Reproduce, exactly and in full, only the lines below from the one containing "theorem onVid_other (d" through the one containing "theorem onImc_other (d".

--- Provided information ---

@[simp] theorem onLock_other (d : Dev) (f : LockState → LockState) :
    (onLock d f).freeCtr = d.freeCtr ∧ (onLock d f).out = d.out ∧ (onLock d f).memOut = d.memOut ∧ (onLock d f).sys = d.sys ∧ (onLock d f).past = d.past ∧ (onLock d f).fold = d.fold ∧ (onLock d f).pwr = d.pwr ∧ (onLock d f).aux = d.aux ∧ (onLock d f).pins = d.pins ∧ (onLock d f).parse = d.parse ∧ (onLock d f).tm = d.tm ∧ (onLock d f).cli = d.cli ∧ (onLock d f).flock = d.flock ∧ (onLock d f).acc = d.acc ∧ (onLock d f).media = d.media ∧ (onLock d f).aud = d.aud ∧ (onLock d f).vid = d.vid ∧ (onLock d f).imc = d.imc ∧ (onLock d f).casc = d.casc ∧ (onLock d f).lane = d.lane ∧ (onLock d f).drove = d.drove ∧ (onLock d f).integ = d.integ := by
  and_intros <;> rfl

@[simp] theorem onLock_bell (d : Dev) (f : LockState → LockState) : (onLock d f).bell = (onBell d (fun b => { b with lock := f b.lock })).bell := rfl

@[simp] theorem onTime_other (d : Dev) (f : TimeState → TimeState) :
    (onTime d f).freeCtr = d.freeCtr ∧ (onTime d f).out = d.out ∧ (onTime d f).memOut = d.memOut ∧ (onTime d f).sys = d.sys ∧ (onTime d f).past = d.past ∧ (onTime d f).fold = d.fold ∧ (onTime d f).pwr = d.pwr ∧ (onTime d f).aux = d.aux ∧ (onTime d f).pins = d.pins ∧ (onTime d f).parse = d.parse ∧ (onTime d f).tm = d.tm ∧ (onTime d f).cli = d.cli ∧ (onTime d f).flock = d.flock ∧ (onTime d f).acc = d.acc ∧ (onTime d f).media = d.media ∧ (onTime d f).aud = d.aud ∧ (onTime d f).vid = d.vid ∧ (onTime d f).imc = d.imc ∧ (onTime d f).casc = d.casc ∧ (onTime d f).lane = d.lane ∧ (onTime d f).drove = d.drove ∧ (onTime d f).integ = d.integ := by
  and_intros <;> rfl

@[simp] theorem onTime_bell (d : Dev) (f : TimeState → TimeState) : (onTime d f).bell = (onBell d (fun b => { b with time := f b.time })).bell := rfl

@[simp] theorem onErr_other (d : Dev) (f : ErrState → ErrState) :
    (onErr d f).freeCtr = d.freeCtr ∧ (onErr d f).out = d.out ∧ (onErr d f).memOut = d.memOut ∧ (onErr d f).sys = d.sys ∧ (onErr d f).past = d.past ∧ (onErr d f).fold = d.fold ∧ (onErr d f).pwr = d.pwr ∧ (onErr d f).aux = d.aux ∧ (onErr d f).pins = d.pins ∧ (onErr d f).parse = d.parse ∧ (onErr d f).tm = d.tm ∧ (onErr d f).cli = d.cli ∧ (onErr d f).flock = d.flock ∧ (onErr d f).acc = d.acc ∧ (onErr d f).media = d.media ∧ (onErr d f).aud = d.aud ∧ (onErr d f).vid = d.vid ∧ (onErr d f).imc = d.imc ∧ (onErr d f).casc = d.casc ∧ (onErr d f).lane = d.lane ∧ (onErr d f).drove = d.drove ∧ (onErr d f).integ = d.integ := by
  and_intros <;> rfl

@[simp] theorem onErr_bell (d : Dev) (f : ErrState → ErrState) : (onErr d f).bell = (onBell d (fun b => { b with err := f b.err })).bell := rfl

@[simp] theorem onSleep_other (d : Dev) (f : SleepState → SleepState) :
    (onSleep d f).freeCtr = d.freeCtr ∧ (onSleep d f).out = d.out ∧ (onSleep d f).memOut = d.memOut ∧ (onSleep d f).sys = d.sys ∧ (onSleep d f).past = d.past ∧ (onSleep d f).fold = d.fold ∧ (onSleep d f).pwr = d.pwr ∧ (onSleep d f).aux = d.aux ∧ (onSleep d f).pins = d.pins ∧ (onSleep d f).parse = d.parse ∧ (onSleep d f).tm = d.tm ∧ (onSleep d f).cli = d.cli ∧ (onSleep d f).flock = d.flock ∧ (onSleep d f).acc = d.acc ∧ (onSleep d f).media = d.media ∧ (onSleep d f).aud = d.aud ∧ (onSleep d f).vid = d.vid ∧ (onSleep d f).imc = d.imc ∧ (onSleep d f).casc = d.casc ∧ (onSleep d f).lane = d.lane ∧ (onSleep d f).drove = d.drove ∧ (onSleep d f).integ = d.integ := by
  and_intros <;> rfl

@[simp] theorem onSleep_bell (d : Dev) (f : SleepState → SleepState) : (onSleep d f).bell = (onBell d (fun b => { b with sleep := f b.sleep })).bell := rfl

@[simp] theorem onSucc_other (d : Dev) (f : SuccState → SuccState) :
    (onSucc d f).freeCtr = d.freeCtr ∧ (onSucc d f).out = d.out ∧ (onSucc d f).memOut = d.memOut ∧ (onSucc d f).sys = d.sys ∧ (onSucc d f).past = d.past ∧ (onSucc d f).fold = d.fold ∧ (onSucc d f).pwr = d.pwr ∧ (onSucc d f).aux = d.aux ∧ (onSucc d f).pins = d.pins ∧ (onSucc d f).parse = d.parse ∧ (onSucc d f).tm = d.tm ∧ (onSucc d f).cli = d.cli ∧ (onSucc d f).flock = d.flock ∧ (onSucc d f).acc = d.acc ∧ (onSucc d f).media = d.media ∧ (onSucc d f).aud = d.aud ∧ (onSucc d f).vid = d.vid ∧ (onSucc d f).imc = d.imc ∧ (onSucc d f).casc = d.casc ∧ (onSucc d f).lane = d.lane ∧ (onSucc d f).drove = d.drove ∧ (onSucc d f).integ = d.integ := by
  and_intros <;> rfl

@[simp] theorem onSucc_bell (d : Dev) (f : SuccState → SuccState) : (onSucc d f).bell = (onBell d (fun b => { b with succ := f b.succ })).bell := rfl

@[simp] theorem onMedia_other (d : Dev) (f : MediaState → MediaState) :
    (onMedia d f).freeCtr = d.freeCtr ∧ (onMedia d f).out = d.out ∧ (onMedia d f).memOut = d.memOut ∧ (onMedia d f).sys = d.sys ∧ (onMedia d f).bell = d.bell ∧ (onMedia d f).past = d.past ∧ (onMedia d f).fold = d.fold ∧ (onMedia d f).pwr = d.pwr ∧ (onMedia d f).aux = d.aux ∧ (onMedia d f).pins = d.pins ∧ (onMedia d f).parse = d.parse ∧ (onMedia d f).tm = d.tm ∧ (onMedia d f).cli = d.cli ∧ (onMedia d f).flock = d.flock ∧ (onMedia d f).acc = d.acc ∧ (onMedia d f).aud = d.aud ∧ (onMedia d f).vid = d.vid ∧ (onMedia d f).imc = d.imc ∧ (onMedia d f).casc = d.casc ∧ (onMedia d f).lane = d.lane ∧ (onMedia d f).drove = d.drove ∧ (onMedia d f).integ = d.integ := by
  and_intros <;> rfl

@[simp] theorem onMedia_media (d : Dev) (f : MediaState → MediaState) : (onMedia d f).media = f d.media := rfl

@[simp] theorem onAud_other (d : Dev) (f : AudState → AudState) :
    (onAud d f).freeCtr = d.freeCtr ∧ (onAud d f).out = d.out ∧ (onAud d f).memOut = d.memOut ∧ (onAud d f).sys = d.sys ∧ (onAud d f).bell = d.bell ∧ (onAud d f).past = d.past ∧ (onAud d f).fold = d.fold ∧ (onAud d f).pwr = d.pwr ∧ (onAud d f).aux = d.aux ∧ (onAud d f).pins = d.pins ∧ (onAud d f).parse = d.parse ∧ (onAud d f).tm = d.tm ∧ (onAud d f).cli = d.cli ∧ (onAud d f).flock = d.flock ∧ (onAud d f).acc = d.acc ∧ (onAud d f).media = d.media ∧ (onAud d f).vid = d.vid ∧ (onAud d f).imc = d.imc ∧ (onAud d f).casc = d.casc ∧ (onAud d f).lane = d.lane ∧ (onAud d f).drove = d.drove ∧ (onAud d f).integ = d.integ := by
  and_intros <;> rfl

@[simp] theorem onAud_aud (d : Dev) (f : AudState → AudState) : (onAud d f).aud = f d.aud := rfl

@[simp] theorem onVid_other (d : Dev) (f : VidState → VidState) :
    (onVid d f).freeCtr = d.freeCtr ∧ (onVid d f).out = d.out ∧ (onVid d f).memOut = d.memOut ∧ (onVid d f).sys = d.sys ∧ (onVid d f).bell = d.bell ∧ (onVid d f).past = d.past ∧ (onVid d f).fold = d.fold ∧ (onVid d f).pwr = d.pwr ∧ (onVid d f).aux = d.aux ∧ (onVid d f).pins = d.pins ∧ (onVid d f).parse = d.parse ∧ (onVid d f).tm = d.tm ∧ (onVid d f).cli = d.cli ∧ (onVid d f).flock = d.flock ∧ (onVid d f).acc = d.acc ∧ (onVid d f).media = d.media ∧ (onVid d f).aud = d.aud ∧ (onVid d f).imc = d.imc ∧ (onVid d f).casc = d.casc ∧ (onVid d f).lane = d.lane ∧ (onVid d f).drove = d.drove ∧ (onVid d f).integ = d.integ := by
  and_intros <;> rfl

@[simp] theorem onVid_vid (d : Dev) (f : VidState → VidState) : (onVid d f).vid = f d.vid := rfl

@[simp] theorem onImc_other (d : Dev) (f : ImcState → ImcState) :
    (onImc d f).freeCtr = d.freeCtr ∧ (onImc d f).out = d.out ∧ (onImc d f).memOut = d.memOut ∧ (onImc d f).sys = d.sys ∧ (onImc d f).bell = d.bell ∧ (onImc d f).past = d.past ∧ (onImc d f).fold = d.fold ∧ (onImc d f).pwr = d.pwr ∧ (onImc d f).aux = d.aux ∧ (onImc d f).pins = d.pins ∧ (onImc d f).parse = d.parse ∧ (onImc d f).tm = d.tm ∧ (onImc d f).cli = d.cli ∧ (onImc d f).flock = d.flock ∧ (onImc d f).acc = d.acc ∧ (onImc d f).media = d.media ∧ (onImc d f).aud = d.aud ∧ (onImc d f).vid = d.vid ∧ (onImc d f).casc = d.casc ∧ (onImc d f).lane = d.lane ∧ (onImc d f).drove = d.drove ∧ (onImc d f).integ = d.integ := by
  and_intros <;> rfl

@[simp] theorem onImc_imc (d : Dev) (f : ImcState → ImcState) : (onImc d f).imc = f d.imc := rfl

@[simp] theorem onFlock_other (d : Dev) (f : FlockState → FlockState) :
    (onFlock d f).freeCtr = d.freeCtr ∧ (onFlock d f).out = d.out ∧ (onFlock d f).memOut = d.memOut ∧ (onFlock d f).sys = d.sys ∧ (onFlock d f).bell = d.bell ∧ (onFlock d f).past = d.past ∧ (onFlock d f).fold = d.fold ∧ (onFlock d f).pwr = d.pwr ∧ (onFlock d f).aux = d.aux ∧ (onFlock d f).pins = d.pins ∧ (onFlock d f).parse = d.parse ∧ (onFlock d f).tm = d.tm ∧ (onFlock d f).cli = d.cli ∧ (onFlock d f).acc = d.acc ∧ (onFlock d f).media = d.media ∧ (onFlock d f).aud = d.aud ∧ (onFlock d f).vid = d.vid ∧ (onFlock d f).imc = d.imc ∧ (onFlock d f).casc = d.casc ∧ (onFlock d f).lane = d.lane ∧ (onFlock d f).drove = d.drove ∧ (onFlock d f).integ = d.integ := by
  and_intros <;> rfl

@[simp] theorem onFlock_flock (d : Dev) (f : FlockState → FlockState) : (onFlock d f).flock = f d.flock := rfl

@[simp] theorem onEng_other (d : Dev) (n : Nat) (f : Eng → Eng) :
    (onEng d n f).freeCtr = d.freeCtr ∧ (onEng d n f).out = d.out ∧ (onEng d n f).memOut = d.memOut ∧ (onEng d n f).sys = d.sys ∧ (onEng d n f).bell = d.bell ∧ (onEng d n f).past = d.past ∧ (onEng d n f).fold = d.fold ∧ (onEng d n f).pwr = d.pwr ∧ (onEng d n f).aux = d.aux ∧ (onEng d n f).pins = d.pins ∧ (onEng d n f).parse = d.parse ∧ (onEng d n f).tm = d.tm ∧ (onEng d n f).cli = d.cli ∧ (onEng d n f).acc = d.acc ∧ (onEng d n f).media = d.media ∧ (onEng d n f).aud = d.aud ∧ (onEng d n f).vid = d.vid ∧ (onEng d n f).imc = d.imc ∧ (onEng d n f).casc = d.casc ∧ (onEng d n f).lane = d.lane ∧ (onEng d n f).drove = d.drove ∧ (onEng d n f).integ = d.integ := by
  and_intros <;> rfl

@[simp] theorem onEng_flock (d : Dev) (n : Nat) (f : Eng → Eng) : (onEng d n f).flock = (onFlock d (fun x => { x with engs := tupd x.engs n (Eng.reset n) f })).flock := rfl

---

§ **Response to the task**
@[simp] theorem onVid_other (d : Dev) (f : VidState → VidState) :
    (onVid d f).freeCtr = d.freeCtr ∧ (onVid d f).out = d.out ∧ (onVid d f).memOut = d.memOut ∧ (onVid d f).sys = d.sys ∧ (onVid d f).bell = d.bell ∧ (onVid d f).past = d.past ∧ (onVid d f).fold = d.fold ∧ (onVid d f).pwr = d.pwr ∧ (onVid d f).aux = d.aux ∧ (onVid d f).pins = d.pins ∧ (onVid d f).parse = d.parse ∧ (onVid d f).tm = d.tm ∧ (onVid d f).cli = d.cli ∧ (onVid d f).flock = d.flock ∧ (onVid d f).acc = d.acc ∧ (onVid d f).media = d.media ∧ (onVid d f).aud = d.aud ∧ (onVid d f).imc = d.imc ∧ (onVid d f).casc = d.casc ∧ (onVid d f).lane = d.lane ∧ (onVid d f).drove = d.drove ∧ (onVid d f).integ = d.integ := by
  and_intros <;> rfl

@[simp] theorem onVid_vid (d : Dev) (f : VidState → VidState) : (onVid d f).vid = f d.vid := rfl

@[simp] theorem onImc_other (d : Dev) (f : ImcState → ImcState) :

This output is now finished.